For MEMS IDE beams it is important to consider the optimal w e /h p ratio when choosing the fabrication processes. For example, considering a standard photolithography process that has feature size limitations of 1 to 3 μm (which would imply the lower limit for electrode width) obtaining the optimal ratio of electrode width to piezoelectric layer spacing would require a PZT layer thickness of up to 3.75 μm. A 3.75 μm thickness is very large for a sol-gel process and is hard to produce crack/hillock-free. Therefore, particular attention must be given to the processing steps to be able to create small electrode feature sizes. Secondary to the w e /h p ratio, other important design parameters for MEMS IDE devices are the electrode spacing and the width of the beam.

The above three findings help address the issue of when is it advantageous to use IDE structure in comparison to a d 31 unimorph structure. Since d 33 is typically more than twice as large as d 31, the IDE beam design becomes the preferred choice when the percent of material poled in 3-direction is approximately 50% (in which case, the IDE design is more effective than the d 31 beam). In order to obtain the total value of the poled PZT, the percent poled value from the IDE optimization must be multiplied by the percent poled value in planar analysis. This relationship is shown as

$$ \% \mathop d\nolimits_{33} { } = { }{\left( {\% poled} \right)_{IDEoptimization}} \times {\left( {\% poled} \right)_{planar}} > 50\% $$
(15)

If Eq. 15 is not met then one should design a d 31 unimorph.
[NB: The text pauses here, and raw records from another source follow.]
-- ==== Sys2Proof/Laws/Optimal.lean ====
section
/-! SUPPORT. Why the greedy merge is optimal (spec/41_tree_builder.md R80, R92 (c)): Kraft's inequality
for prefix-free codes, the exchange argument for code lengths, and what MergeAll keeps of it. -/

namespace Sys2Proof.Machine

/-! ## Kraft's inequality -/

/-- The strings of a list that begin with a bit, without it. -/
def tailsAfter (v : Bool) (qs : List BitString) : List BitString :=
  qs.filterMap fun q => match q with
    | [] => none
    | x :: p => if x = v then some p else none

theorem mem_tailsAfter {v : Bool} {qs : List BitString} {p : BitString} :
    p ∈ tailsAfter v qs ↔ v :: p ∈ qs := by
  simp only [tailsAfter, List.mem_filterMap]
  constructor
  · rintro ⟨q, hq, h⟩
    cases q with
    | nil => cases h
    | cons x q =>
      simp only at h
      split at h
      · rename_i hx
        injection h with h
        rw [← hx, ← h]
        exact hq
      · cases h
  · intro h
    exact ⟨v :: p, h, by simp⟩

/-- Two strings neither of which is a prefix of the other. -/
def Apart (p q : BitString) : Prop := ¬ p <+: q ∧ ¬ q <+: p

theorem pairwise_tailsAfter {v : Bool} {qs : List BitString} (h : qs.Pairwise Apart) :
    (tailsAfter v qs).Pairwise Apart := by
  refine List.Pairwise.filterMap _ ?_ h
  intro p q hpq p' hp' q' hq'
  have key : ∀ {r r' : BitString}, (match r with
      | [] => none
      | x :: p => if x = v then some p else none) = some r' → r = v :: r' := by
    intro r r' hr
    cases r with
    | nil => cases hr
    | cons x r =>
      simp only at hr
      split at hr
      · rename_i hx
        injection hr with hr
        rw [hx, hr]
      · cases hr
  rw [key hp', key hq'] at hpq
  exact ⟨fun h => hpq.1 (List.prefix_cons_inj v |>.mpr h), fun h => hpq.2 (List.prefix_cons_inj v |>.mpr h)⟩

/-- Kraft's inequality, in units of `2 ^ -L`. -/
theorem kraft (L : Nat) (qs : List BitString) (h : qs.Pairwise Apart) (hl : ∀ q ∈ qs, q.length ≤ L) :
    (qs.map fun q => 2 ^ (L - q.length)).sum ≤ 2 ^ L := by
  by_cases hnil : [] ∈ qs
  · have hone : qs = [[]] := by
      cases qs with
      | nil => simp at hnil
      | cons q qs =>
        have hap := List.pairwise_cons.mp h
        rcases List.mem_cons.mp hnil with rfl | hm
        · cases qs with
          | nil => rfl
          | cons r qs => exact absurd List.nil_prefix (hap.1 r (by simp)).1
        · exact absurd List.nil_prefix (hap.1 [] hm).2
    simp [hone]
  · induction L generalizing qs with
    | zero =>
      cases qs with
      | nil => simp
      | cons q qs =>
        have := hl q (by simp)
        have : q = [] := List.length_eq_zero_iff.mp (by omega)
        simp [this] at hnil
    | succ L ih =>
      have hsplit : ∀ qs : List BitString, [] ∉ qs →
          (qs.map fun q => 2 ^ (L + 1 - q.length)).sum =
            ((tailsAfter false qs).map fun q => 2 ^ (L - q.length)).sum +
            ((tailsAfter true qs).map fun q => 2 ^ (L - q.length)).sum := by
        intro qs hq
        induction qs with
        | nil => rfl
        | cons q qs ihq =>
          have := ihq (fun h => hq (by simp [h]))
          cases q with
          | nil => simp at hq
          | cons x q =>
            cases x <;> simp [tailsAfter] at this ⊢ <;> omega
      rw [hsplit qs hnil]
      have half : ∀ v, ((tailsAfter v qs).map fun q => 2 ^ (L - q.length)).sum ≤ 2 ^ L := by
        intro v
        have hp := pairwise_tailsAfter (v := v) h
        have hlen : ∀ q ∈ tailsAfter v qs, q.length ≤ L := by
          intro q hq
          have := hl _ (mem_tailsAfter.mp hq)
          simp at this
          omega
        by_cases hn : [] ∈ tailsAfter v qs
        · have hone : tailsAfter v qs = [[]] := by
            revert hn hp
            generalize tailsAfter v qs = rs
            intro hp hn
            cases rs with
            | nil => simp at hn
            | cons q rs =>
              have hap := List.pairwise_cons.mp hp
              rcases List.mem_cons.mp hn with rfl | hm
              · cases rs with
                | nil => rfl
                | cons r rs => exact absurd List.nil_prefix (hap.1 r (by simp)).1
              · exact absurd List.nil_prefix (hap.1 [] hm).2
          simp [hone]
        · exact ih _ hp hlen hn
      have h0 := half false
      have h1 := half true
      rw [Nat.pow_succ]
      omega

/-! ## Code lengths -/

/-- Code lengths `l` for the nodes of `S` that Kraft's inequality allows, none above `L`. -/
def Allowed (S : Finset Nat) (l : Nat → Nat) (L : Nat) : Prop :=
  (∀ i ∈ S, l i ≤ L) ∧ ∑ i ∈ S, 2 ^ (L - l i) ≤ 2 ^ L

/-- A bound on the lengths can be lowered to any that still bounds them. -/
theorem Allowed.tighten {S : Finset Nat} {l : Nat → Nat} {L M : Nat} (h : Allowed S l L)
    (hM : ∀ i ∈ S, l i ≤ M) (hML : M ≤ L) : Allowed S l M := by
  refine ⟨hM, ?_⟩
  have hsum : ∑ i ∈ S, 2 ^ (L - l i) = 2 ^ (L - M) * ∑ i ∈ S, 2 ^ (M - l i) := by
    rw [Finset.mul_sum]
    apply Finset.sum_congr rfl
    intro i hi
    rw [← Nat.pow_add]
    congr 1
    have := hM i hi
    omega
  have hL : 2 ^ L = 2 ^ (L - M) * 2 ^ M := by
    rw [← Nat.pow_add]
    congr 1
    omega
  have := h.2
  rw [hsum, hL] at this
  exact Nat.le_of_mul_le_mul_left this (by positivity)

/-- A sum over a set that holds two points, with the two apart. -/
theorem sum_two {S : Finset Nat} {x y : Nat} (hx : x ∈ S) (hy : y ∈ S) (hxy : x ≠ y) (f : Nat → Nat) :
    ∑ i ∈ S, f i = f x + f y + ∑ i ∈ (S.erase x).erase y, f i := by
  rw [← Finset.add_sum_erase S f hx,
    ← Finset.add_sum_erase (S.erase x) f (Finset.mem_erase.mpr ⟨hxy.symm, hy⟩)]
  omega

/-- Exchanging the lengths of a light and a heavy node, where the heavy one's is longer, costs nothing. -/
theorem exchange {S : Finset Nat} {w l : Nat → Nat} {L x y : Nat} (h : Allowed S l L) (hx : x ∈ S)
    (hy : y ∈ S) (hw : w x ≤ w y) (hl : l x ≤ l y) :
    Allowed S (fun i => if i = x then l y else if i = y then l x else l i) L ∧
    ∑ i ∈ S, w i * (if i = x then l y else if i = y then l x else l i) ≤ ∑ i ∈ S, w i * l i := by
  by_cases hxy : x = y
  · subst hxy
    have : (fun i => if i = x then l x else if i = x then l x else l i) = l := by
      funext i
      split
      · rename_i h; rw [h]
      · rfl
    rw [this]
    refine ⟨h, ?_⟩
    apply Finset.sum_le_sum
    intro i _
    split
    · rename_i h; rw [h]
    · exact Nat.le_refl _
  · have hrest : ∀ f : Nat → Nat → Nat, ∑ i ∈ (S.erase x).erase y,
        f i (if i = x then l y else if i = y then l x else l i) = ∑ i ∈ (S.erase x).erase y, f i (l i) := by
      intro f
      apply Finset.sum_congr rfl
      intro i hi
      have h1 := Finset.ne_of_mem_erase hi
      have h2 := Finset.ne_of_mem_erase (Finset.mem_of_mem_erase hi)
      rw [if_neg h2, if_neg h1]
    refine ⟨⟨?_, ?_⟩, ?_⟩
    · intro i hi
      simp only
      split
      · exact h.1 y hy
      · split
        · exact h.1 x hx
        · exact h.1 i hi
    · have hs := h.2
      rw [sum_two hx hy hxy] at hs ⊢
      rw [hrest (fun _ n => 2 ^ (L - n))]
      simp only [if_true, if_neg (Ne.symm hxy)]
      omega
    · rw [sum_two hx hy hxy, sum_two hx hy hxy (fun i => w i * l i), hrest (fun i n => w i * n)]
      simp only [if_true, if_neg (Ne.symm hxy)]
      have : w x * l y + w y * l x ≤ w x * l x + w y * l y := by nlinarith
      omega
In order to help meet Eq. 15 the IDE d 33 unimorph should be designed to have the largest spacing and the beam’s width allowable. Both of these parameters will increase the percent poled factors. After determining the amount of PZT that can be poled in the length direction, one can make a better design decision on whether to use a d 33 unimorph or a d 31 unimorph.

4 Conclusion

Two types of MEMS cantilever beams as energy harvesters, d 31 unimorph and d 33 unimorph, were investigated for better design in terms of energy generating performance both mathematically and by FEA. The capacitance ratio and the generated charge ratio of the d 33 beam to d 31 beam were first developed in order to compare the performance of each design. The d 33 unimorph equations were derived using a percent poling factor. The percent poling factor arises from the non-uniform electric field during piezoelectric layer poling. The percent poling factor was then investigated. ANSYS™ was used to simulate various electrode width to PZT layer thickness ratios (w e /h p ) for four different electrode spacing values. Additionally, a percent output in the length direction was determined for each spacing w e /h p ratio. For every electrode spacing value, an optimal w e /h p was found to be consistently 0.8. As spacing increased the percent output in the length direction also increased.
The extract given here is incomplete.